* DIRECTIONS:
Repeat the data below word for word.

* GIVEN ENTRIES:
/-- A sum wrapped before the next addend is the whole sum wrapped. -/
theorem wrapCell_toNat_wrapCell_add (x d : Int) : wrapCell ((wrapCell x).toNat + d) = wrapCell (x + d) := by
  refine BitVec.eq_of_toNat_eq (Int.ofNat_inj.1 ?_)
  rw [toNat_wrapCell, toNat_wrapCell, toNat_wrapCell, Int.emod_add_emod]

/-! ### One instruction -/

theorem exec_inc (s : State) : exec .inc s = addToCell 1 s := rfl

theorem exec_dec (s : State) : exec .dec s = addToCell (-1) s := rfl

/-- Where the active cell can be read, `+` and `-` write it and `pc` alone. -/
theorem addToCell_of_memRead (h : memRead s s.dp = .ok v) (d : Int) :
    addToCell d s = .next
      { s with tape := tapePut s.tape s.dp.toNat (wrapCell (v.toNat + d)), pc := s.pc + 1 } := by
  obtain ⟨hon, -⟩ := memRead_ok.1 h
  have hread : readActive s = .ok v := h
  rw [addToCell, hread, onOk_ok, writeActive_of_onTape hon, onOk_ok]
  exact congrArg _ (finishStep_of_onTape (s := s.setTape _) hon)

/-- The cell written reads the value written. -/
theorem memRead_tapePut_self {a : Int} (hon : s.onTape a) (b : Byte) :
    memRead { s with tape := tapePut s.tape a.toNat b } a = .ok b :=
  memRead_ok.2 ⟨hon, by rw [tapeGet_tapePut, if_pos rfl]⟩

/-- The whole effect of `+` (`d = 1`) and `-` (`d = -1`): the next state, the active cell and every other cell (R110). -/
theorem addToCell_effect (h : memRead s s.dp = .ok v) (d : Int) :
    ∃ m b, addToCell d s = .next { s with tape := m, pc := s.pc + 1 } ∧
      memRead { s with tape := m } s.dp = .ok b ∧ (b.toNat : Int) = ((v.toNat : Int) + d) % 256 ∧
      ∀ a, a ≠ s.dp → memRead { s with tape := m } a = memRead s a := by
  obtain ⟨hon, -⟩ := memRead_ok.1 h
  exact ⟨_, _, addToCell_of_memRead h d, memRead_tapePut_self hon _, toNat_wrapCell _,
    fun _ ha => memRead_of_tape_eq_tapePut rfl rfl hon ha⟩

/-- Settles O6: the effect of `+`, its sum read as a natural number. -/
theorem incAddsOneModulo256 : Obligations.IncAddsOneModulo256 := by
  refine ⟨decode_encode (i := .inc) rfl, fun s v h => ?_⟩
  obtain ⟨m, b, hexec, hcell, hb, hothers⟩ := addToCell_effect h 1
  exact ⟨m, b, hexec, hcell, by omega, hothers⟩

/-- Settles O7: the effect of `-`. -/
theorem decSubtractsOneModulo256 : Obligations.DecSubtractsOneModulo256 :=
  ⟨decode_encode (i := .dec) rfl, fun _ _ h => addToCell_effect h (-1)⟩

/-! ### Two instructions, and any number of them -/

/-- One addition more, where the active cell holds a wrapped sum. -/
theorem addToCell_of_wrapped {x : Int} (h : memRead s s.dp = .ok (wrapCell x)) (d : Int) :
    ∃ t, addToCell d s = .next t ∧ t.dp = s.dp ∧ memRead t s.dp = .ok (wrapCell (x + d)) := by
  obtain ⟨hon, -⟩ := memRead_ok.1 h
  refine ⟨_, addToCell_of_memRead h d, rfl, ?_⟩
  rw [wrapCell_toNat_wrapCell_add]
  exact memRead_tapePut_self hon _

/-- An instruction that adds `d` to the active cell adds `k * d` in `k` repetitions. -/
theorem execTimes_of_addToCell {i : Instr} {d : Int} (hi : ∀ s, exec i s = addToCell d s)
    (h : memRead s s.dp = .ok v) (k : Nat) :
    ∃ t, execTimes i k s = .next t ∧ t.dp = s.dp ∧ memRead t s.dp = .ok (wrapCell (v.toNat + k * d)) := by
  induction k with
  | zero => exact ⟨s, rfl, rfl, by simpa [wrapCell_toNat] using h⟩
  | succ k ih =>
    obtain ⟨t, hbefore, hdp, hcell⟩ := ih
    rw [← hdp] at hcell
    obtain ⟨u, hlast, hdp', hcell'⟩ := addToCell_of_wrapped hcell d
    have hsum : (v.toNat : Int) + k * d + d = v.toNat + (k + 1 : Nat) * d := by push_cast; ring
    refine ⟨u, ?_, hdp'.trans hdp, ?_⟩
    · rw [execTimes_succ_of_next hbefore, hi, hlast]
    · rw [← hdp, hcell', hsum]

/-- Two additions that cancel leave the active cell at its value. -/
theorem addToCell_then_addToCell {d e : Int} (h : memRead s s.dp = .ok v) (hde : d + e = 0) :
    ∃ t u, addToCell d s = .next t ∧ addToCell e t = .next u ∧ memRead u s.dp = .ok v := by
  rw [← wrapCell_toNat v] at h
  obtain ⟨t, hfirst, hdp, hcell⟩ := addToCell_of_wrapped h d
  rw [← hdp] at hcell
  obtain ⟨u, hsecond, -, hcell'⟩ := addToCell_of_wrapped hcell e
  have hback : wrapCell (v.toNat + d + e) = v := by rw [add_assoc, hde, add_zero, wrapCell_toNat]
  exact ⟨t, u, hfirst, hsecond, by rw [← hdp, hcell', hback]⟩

* ANSWER SPACE:
/-- A sum wrapped before the next addend is the whole sum wrapped. -/
theorem wrapCell_toNat_wrapCell_add (x d : Int) : wrapCell ((wrapCell x).toNat + d) = wrapCell (x + d) := by
  refine BitVec.eq_of_toNat_eq (Int.ofNat_inj.1 ?_)
  rw [toNat_wrapCell, toNat_wrapCell, toNat_wrapCell, Int.emod_add_emod]

/-! ### One instruction -/

theorem exec_inc (s : State) : exec .inc s = addToCell 1 s := rfl

theorem exec_dec (s : State) : exec .dec s = addToCell (-1) s := rfl

/-- Where the active cell can be read, `+` and `-` write it and `pc` alone. -/
theorem addToCell_of_memRead (h : memRead s s.dp = .ok v) (d : Int) :
    addToCell d s = .next
      { s with tape := tapePut s.tape s.dp.toNat (wrapCell (v.toNat + d)), pc := s.pc + 1 } := by
  obtain ⟨hon, -⟩ := memRead_ok.1 h
  have hread : readActive s = .ok v := h
  rw [addToCell, hread, onOk_ok, writeActive_of_onTape hon, onOk_ok]
  exact congrArg _ (finishStep_of_onTape (s := s.setTape _) hon)

/-- The cell written reads the value written. -/
theorem memRead_tapePut_self {a : Int} (hon : s.onTape a) (b : Byte) :
    memRead { s with tape := tapePut s.tape a.toNat b } a = .ok b :=
  memRead_ok.2 ⟨hon, by rw [tapeGet_tapePut, if_pos rfl]⟩

/-- The whole effect of `+` (`d = 1`) and `-` (`d = -1`): the next state, the active cell and every other cell (R110). -/
theorem addToCell_effect (h : memRead s s.dp = .ok v) (d : Int) :
    ∃ m b, addToCell d s = .next { s with tape := m, pc := s.pc + 1 } ∧
      memRead { s with tape := m } s.dp = .ok b ∧ (b.toNat : Int) = ((v.toNat : Int) + d) % 256 ∧
      ∀ a, a ≠ s.dp → memRead { s with tape := m } a = memRead s a := by
  obtain ⟨hon, -⟩ := memRead_ok.1 h
  exact ⟨_, _, addToCell_of_memRead h d, memRead_tapePut_self hon _, toNat_wrapCell _,
    fun _ ha => memRead_of_tape_eq_tapePut rfl rfl hon ha⟩

/-- Settles O6: the effect of `+`, its sum read as a natural number. -/
theorem incAddsOneModulo256 : Obligations.IncAddsOneModulo256 := by
  refine ⟨decode_encode (i := .inc) rfl, fun s v h => ?_⟩
  obtain ⟨m, b, hexec, hcell, hb, hothers⟩ := addToCell_effect h 1
  exact ⟨m, b, hexec, hcell, by omega, hothers⟩

/-- Settles O7: the effect of `-`. -/
theorem decSubtractsOneModulo256 : Obligations.DecSubtractsOneModulo256 :=
  ⟨decode_encode (i := .dec) rfl, fun _ _ h => addToCell_effect h (-1)⟩

/-! ### Two instructions, and any number of them -/

/-- One addition more, where the active cell holds a wrapped sum. -/
theorem addToCell_of_wrapped {x : Int} (h : memRead s s.dp = .ok (wrapCell x)) (d : Int) :
    ∃ t, addToCell d s = .next t ∧ t.dp = s.dp ∧ memRead t s.dp = .ok (wrapCell (x + d)) := by
  obtain ⟨hon, -⟩ := memRead_ok.1 h
  refine ⟨_, addToCell_of_memRead h d, rfl, ?_⟩
  rw [wrapCell_toNat_wrapCell_add]
  exact memRead_tapePut_self hon _

/-- An instruction that adds `d` to the active cell adds `k * d` in `k` repetitions. -/
theorem execTimes_of_addToCell {i : Instr} {d : Int} (hi : ∀ s, exec i s = addToCell d s)
    (h : memRead s s.dp = .ok v) (k : Nat) :
    ∃ t, execTimes i k s = .next t ∧ t.dp = s.dp ∧ memRead t s.dp = .ok (wrapCell (v.toNat + k * d)) := by
  induction k with
  | zero => exact ⟨s, rfl, rfl, by simpa [wrapCell_toNat] using h⟩
  | succ k ih =>
    obtain ⟨t, hbefore, hdp, hcell⟩ := ih
    rw [← hdp] at hcell
    obtain ⟨u, hlast, hdp', hcell'⟩ := addToCell_of_wrapped hcell d
    have hsum : (v.toNat : Int) + k * d + d = v.toNat + (k + 1 : Nat) * d := by push_cast; ring
    refine ⟨u, ?_, hdp'.trans hdp, ?_⟩
    · rw [execTimes_succ_of_next hbefore, hi, hlast]
    · rw [← hdp, hcell', hsum]

/-- Two additions that cancel leave the active cell at its value. -/
theorem addToCell_then_addToCell {d e : Int} (h : memRead s s.dp = .ok v) (hde : d + e = 0) :
    ∃ t u, addToCell d s = .next t ∧ addToCell e t = .next u ∧ memRead u s.dp = .ok v := by
  rw [← wrapCell_toNat v] at h
  obtain ⟨t, hfirst, hdp, hcell⟩ := addToCell_of_wrapped h d
  rw [← hdp] at hcell
  obtain ⟨u, hsecond, -, hcell'⟩ := addToCell_of_wrapped hcell e
  have hback : wrapCell (v.toNat + d + e) = v := by rw [add_assoc, hde, add_zero, wrapCell_toNat]
  exact ⟨t, u, hfirst, hsecond, by rw [← hdp, hcell', hback]⟩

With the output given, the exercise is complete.